Collecting homogenized vectors: modify iterator vs modify collector

Nemo is a computer algebra package for the Julia programming language. For a multivariated polynomial p there is an iterator exponent_vectors(p) whose values are vectors corresponding to the exponents of the terms of p (in some preset monomial order).
I want to collect all the exponents of a huge polynomial in the rows of a matrix and add a first column of ones (this is to compute the Newton polytope of p in Polymake.jl).
I tryed two approxes. The first is to create a new iterator with values the exponents of p with a pushed first component set to one and then collecting this new iterator. The second, create a matix of ones of the right size and collect the exponents of p in its [2:end] columns.
I observed a big performance diference, the scond is more or less two times faster than the first.
I wonder whether it is natural or maybe the problem is my naive implementation of the first approx, which, I think, is more intrincate.

struct Homogenize{I}
    itr::I
 end

homogenize(iter) = Homogenize(iter)

Base.length(h::Homogenize) = Base.length(h.itr)
Base.size(h::Homogenize) = Base.size(h.itr)
Base.eltype(::Type{Homogenize{I}}) where {I} = eltype(I)
Base.IteratorSize(::Type{Homogenize{I}}) where {I} = Base.IteratorSize(I)
Base.IteratorEltype(::Type{Homogenize{I}}) where {I} = Base.IteratorEltype(I)

Base.@propagate_inbounds function Base.iterate(h::Homogenize, state)
    n = iterate(h.itr, state...)
    n === nothing && return n
    return [oneunit(Base.eltype(n[1])); n[1]], n[2]
end

Base.@propagate_inbounds function Base.iterate(h::Homogenize)
    n = iterate(h.itr)
    n === nothing && return n
    return [oneunit(Base.eltype(n[1])); n[1]], n[2]
end
function collect_homoiter(iter)
    ## First iteration outside the loop to prealocate v
    (u, state) = iterate(iter)
    ## Prealocate v
    v = ones(eltype(u), size(u,1)+1, length(iter))
    # v = Matrix{eltype(u)}(undef, size(u,1)+1, length(iter))
    # v[1,:] .= one(eltype(u))
    v[2:end,1] = u
    next = iterate(iter, state)
    ## Start the loop
    while next !== nothing
        (u, state) = next
        v[2:end,state] = u
        next = iterate(iter, state)
    end
    return transpose(v)
end
julia> using BenchmarkTools

julia> M = rand(100,1000);

julia> @benchmark transpose(reduce(hcat,collect(homogenize(eachrow(M)))))

BenchmarkTools.Trial: 
  memory estimate:  1.63 MiB
  allocs estimate:  2404
  --------------
  minimum time:     554.539 μs (0.00% GC)
  median time:      590.871 μs (0.00% GC)
  mean time:        668.858 μs (7.42% GC)
  maximum time:     3.596 ms (73.20% GC)
  --------------
  samples:          7422
  evals/sample:     1

julia> @benchmark collect_homoiter(eachrow(M))
BenchmarkTools.Trial: 
  memory estimate:  786.92 KiB
  allocs estimate:  106
  --------------
  minimum time:     292.677 μs (0.00% GC)
  median time:      317.791 μs (0.00% GC)
  mean time:        338.971 μs (4.16% GC)
  maximum time:     1.498 ms (63.73% GC)
  --------------
  samples:          10000
  evals/sample:     1

julia> transpose(reduce(hcat,collect(homogenize(eachcol(M))))) == collect_homoiter(eachcol(M))
true

I think the problem with the first implementation is that you are allocating too many temporary arrays in the iterate function.
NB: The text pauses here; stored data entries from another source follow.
-- ==== Sys2Proof/Machine/Dispatch.lean ====
section
/-! DEFINITION. One arm per command: the meaning it has. -/

namespace Sys2Proof.Machine

def exec (i : Instr) (s : State) : Host.Outcome State Fault Refusal :=
  match i with
  | .requestTaken req => Sys2Proof.Machine.execRequestTaken req s
  | .placement => Sys2Proof.Machine.execPlacement s
  | .passIssue => Sys2Proof.Machine.execPassIssue s
  | .issue => Sys2Proof.Machine.execIssue s
  | .responseArrival r => Sys2Proof.Machine.execResponseArrival r s
  | .responseDelivered => Sys2Proof.Machine.execResponseDelivered s
  | .offerAccepted => Sys2Proof.Machine.execOfferAccepted s
  | .stallTimeout => Sys2Proof.Machine.execStallTimeout s
  | .holdTimeout who => Sys2Proof.Machine.execHoldTimeout who s
  | .responseTimeout who => Sys2Proof.Machine.execResponseTimeout who s
  | .refillTick => Sys2Proof.Machine.execRefillTick s
  | .publication => Sys2Proof.Machine.execPublication s
  | .adjustment hot => Sys2Proof.Machine.execAdjustment hot s
  | .commitEvent => Sys2Proof.Machine.execCommitEvent s
  | .poolEmpty => Sys2Proof.Machine.execPoolEmpty s
  | .retirementCompletion => Sys2Proof.Machine.execRetirementCompletion s
  | .resetAssert => Sys2Proof.Machine.execResetAssert s
  | .resetDeassert straps => Sys2Proof.Machine.execResetDeassert straps s
  | .urstAssert => Sys2Proof.Machine.execUrstAssert s
  | .urstDeassert => Sys2Proof.Machine.execUrstDeassert s
  | .drstAssert => Sys2Proof.Machine.execDrstAssert s
  | .drstDeassert => Sys2Proof.Machine.execDrstDeassert s
  | .transferStart address read => Sys2Proof.Machine.execTransferStart address read s
  | .writeByte b => Sys2Proof.Machine.execWriteByte b s
  | .readByte hot ack => Sys2Proof.Machine.execReadByte hot ack s
  | .transferEnd => Sys2Proof.Machine.execTransferEnd s
  | .sclTimeout lowFor => Sys2Proof.Machine.execSclTimeout lowFor s
  | .commit => Sys2Proof.Machine.execCommit s
  | .revert => Sys2Proof.Machine.execRevert s
  | .ack => Sys2Proof.Machine.execAck s
  | .retire => Sys2Proof.Machine.execRetire s
  | .restart => Sys2Proof.Machine.execRestart s
  | .cancel => Sys2Proof.Machine.execCancel s
  | .unknownCode code => Sys2Proof.Machine.execUnknownCode code s
  | .stagedWrite page offset value => Sys2Proof.Machine.execStagedWrite page offset value s
  | .maskWrite which value => Sys2Proof.Machine.execMaskWrite which value s
  | .alertHoldWrite value => Sys2Proof.Machine.execAlertHoldWrite value s
  | .fieldWrite arg value => Sys2Proof.Machine.execFieldWrite arg value s
  | .downstreamPortReady ready => Sys2Proof.Machine.execDownstreamPortReady ready s

end Sys2Proof.Machine
end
One option would be to do

Base.@propagate_inbounds function Base.iterate(h::Homogenize, state)
    n = iterate(h.itr, state...)
    n === nothing && return n
    return pushfirst!(Vector(n[1]), oneunit(Base.eltype(n[1]))), n[2]
end

This does not work with your toy example (since once cannot push into the slices of a matrix), but I think in Nemo the exponent vectors are proper arrays, so this would work.

(But I don’t think it will beat the second implementation. There is nothing faster than preallocating and then filling, although the reduce(hcat, ..) is probably quite optimized in Base).

Thank you so much. There is actually some improvement. I adapted the toy example to pushfirst!, here are the new times. Maybe an aside question now is why is memory estimate bigger for pushfirst!?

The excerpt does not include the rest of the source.